Web Interface of ICSCB(A) The ICSCB search page. Any keyword related to cell lines (including cell line name, disease name, gender, and so on) can be used to perform an instant search.(B) The ICSCB results page. Matched or partially matched cell lines are listed according to MIACARM terms. To check the details of the cell lines, the user can click on the stem cell ID, which is linked to the original source of cell line information.
Data Coverage
ICSCB covers more data than any other stem cell line repository available.

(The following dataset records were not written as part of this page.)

/-- Die and tile of an array's owner (R27, R28). -/
def arrayPlace (a owner : Nat) : Nat × Nat :=
  if a ≤ 1 then (owner / 8, owner % 8)
  else if a = 2 then (owner / 2, 8 + owner % 2)
  else if a = 3 then (owner / 64, 10)
  else if a = 4 then (4, 3) else if a = 5 then (4, 4) else if a = 6 then (4, 0) else (4, 2)

/-- A functional location code (R29, R471). -/
def functionalCode (l : Loc) : Nat :=
  match l with
  | .unit u sub => u * 2 ^ 20 + sub * 2 ^ 17
  | .cluster c sub => 1 * 2 ^ 28 + c * 2 ^ 20 + sub * 2 ^ 17
  | .region q sub => 2 * 2 ^ 28 + q * 2 ^ 20 + sub * 2 ^ 17
  | .die n sub _ => 3 * 2 ^ 28 + n * 2 ^ 20 + sub * 2 ^ 17
  | .package sub => 4 * 2 ^ 28 + sub * 2 ^ 17
  | .word a o m w =>
    let level := if a ≤ 1 then 1 else if a = 2 then 2 else if a = 3 then 0 else 4
    level * 2 ^ 28 + (if a ≤ 3 then o else 0) * 2 ^ 20 + 7 * 2 ^ 17 + (m + macroBase a) * 2 ^ 13 + w % 4096
  | .arrayMacro a o m =>
    let level := if a ≤ 1 then 1 else if a = 2 then 2 else if a = 3 then 3 else 4
    level * 2 ^ 28 + (if a ≤ 3 then o else 0) * 2 ^ 20 + 7 * 2 ^ 17 + (m + macroBase a) * 2 ^ 13

/-- A physical location code (R30, R471). -/
def physicalCode (l : Loc) : Nat :=
  let mk (die tile mac bank word : Nat) : Nat :=
    2 ^ 31 + die * 2 ^ 28 + tile * 2 ^ 24 + mac * 2 ^ 20 + bank * 2 ^ 17 + word
  match l with
  | .unit u sub => mk (u / 64) (u / 8 % 8) 15 sub (u % 8 * 2 ^ 14)
  | .cluster c sub => mk (c / 8) (c % 8) 15 sub 0
  | .region q sub => mk (q / 2) (8 + q % 2) 15 sub 0
  | .die n sub tile => mk n tile 15 sub 0
  | .package sub => mk 4 4 15 sub 0
  | .word a o m w =>
    mk (arrayPlace a o).1 (arrayPlace a o).2 (m + macroBase a) (w / bankWords a) (w % bankWords a)
  | .arrayMacro a o m =>
    let place := if a = 3 then (o, 10) else arrayPlace a o
    mk place.1 place.2 (m + macroBase a) 0 0

/-- The location code in the view in force (R31). -/
def Dev.locCode (d : Dev) (l : Loc) : Word :=
  BitVec.ofNat 32 (if d.is F.HUB_TOPO_HIER_VIEW 0 then physicalCode l else functionalCode l)

/-- The regions a location lies in: both of a die; none for the hub and the package (R474). -/
def locRegions : Loc → List Nat
  | .unit u _ => [u / 32]
  | .cluster c _ => [c / 4]
  | .region q _ => [q]
  | .die n _ _ => [2 * n, 2 * n + 1]
  | .package _ => []
  | .word a o _ _ => if a ≤ 1 then [o / 4] else if a = 2 then [o] else if a = 3 then [o / 32] else []
  | .arrayMacro a o _ => if a ≤ 1 then [o / 4] else if a = 2 then [o] else if a = 3 then [2 * o, 2 * o + 1] else []

/-- The units inside a location (R474, R475, R490). -/
def locUnits : Loc → List Nat
  | .unit u _ => [u]
  | .cluster c _ => unitsOf c
  | .region q _ => unitsOfRegion q
  | .die n _ _ => (List.range 64).map (fun j => 64 * n + j)
  | .package _ => []
  | .word a o _ _ => if a ≤ 1 then unitsOf o else if a = 2 then unitsOfRegion o else if a = 3 then [o] else []
  | .arrayMacro a o _ =>
    if a ≤ 1 then unitsOf o else if a = 2 then unitsOfRegion o else if a = 3 then (List.range 64).map (fun j => 64 * o + j) else []

/-! The reaction matrix -/

/-- A source of R472: default class (0 A to 3 D), default ALERT, whether both are fixed. -/
structure SrcRow where
  cls : Nat
  alert : Bool
  fixed : Bool
  deriving DecidableEq, Repr

/-- The sources of R472 and R532; none: the code is not used. -/
def srcRow (n : Nat) : Option SrcRow :=
  if 1 ≤ n ∧ n ≤ 3 then some ⟨0, true, true⟩
  else if n = 4 ∨ n = 5 then some ⟨0, true, false⟩
  else if 0x10 ≤ n ∧ n ≤ 0x15 then some ⟨1, true, false⟩
  else if n = 0x16 then some ⟨3, true, false⟩
  else if n = 0x24 then some ⟨2, true, false⟩
  else if 0x20 ≤ n ∧ n ≤ 0x25 then some ⟨2, false, false⟩
  else if 0x30 ≤ n ∧ n ≤ 0x3D then some ⟨3, false, false⟩
  else if n = 0x42 then some ⟨1, false, false⟩
  else if n = 0x43 then some ⟨2, false, false⟩
  else if 0x40 ≤ n ∧ n ≤ 0x47 then some ⟨3, false, false⟩
  else if 0x48 ≤ n ∧ n ≤ 0x4F then some ⟨3, true, false⟩
  else if 0x60 ≤ n ∧ n ≤ 0x68 then some ⟨3, false, false⟩
  else if n = 0x69 ∨ n = 0x6A then some ⟨3, true, false⟩
  else if 0xC0 ≤ n ∧ n ≤ 0xC9 then some ⟨3, true, true⟩
  else none

/-- Whether a source is marked fixed. -/
def isFixed (n : Nat) : Bool := ((srcRow n).map (·.fixed)).getD false

/-- A source's word in the matrix view (R504): the image's entry, the default or the fixed values; 0 for an unused code. -/
def Dev.matrix (d : Dev) (n : Nat) : Word :=
  match srcRow n with
  | none => 0
  | some r =>
    let own := BitVec.ofNat 32 (n * 2 ^ 24 + r.cls * 2 ^ 22 + b2n r.alert * 2 ^ 21)
    if r.fixed then own else (d.flt.matrix.find n).getD own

The integration of all major data resources allows us to check the current state of stem cell research in the world (Figure 2). Although we recognize redundancies in the data, according to our statistics, iPSC lines constitute more than 80% of all cell lines, and the ratio of healthy to diseased donors is approximately 3 to 2 (Figures 2A and 2B). The total number of countries from which cell lines can be retrieved is 39 (as of December 6, 2020), of which the top 9 countries identified in SKIP and hPSCreg are (in descending order) the United Kingdom, the United States, Japan, Germany, China, Spain, Sweden, Denmark, and Taiwan (Figure 2C). In addition, as the number of iPSC lines generated from patient donors has been growing recently, ICSCB supports disease-oriented searches to help users find all disease-related stem cell lines by using disease names. The distribution of disease and disorder types is shown in Figure 2D.
Figure 2
Details of Cell Lines Collected by ICSCB
Cell line information is categorized as (A) stem cell type, (B) health/disease status of donor, (C) country that established the cell lines, and (D) disease category. ES cells, embryonic stem cells.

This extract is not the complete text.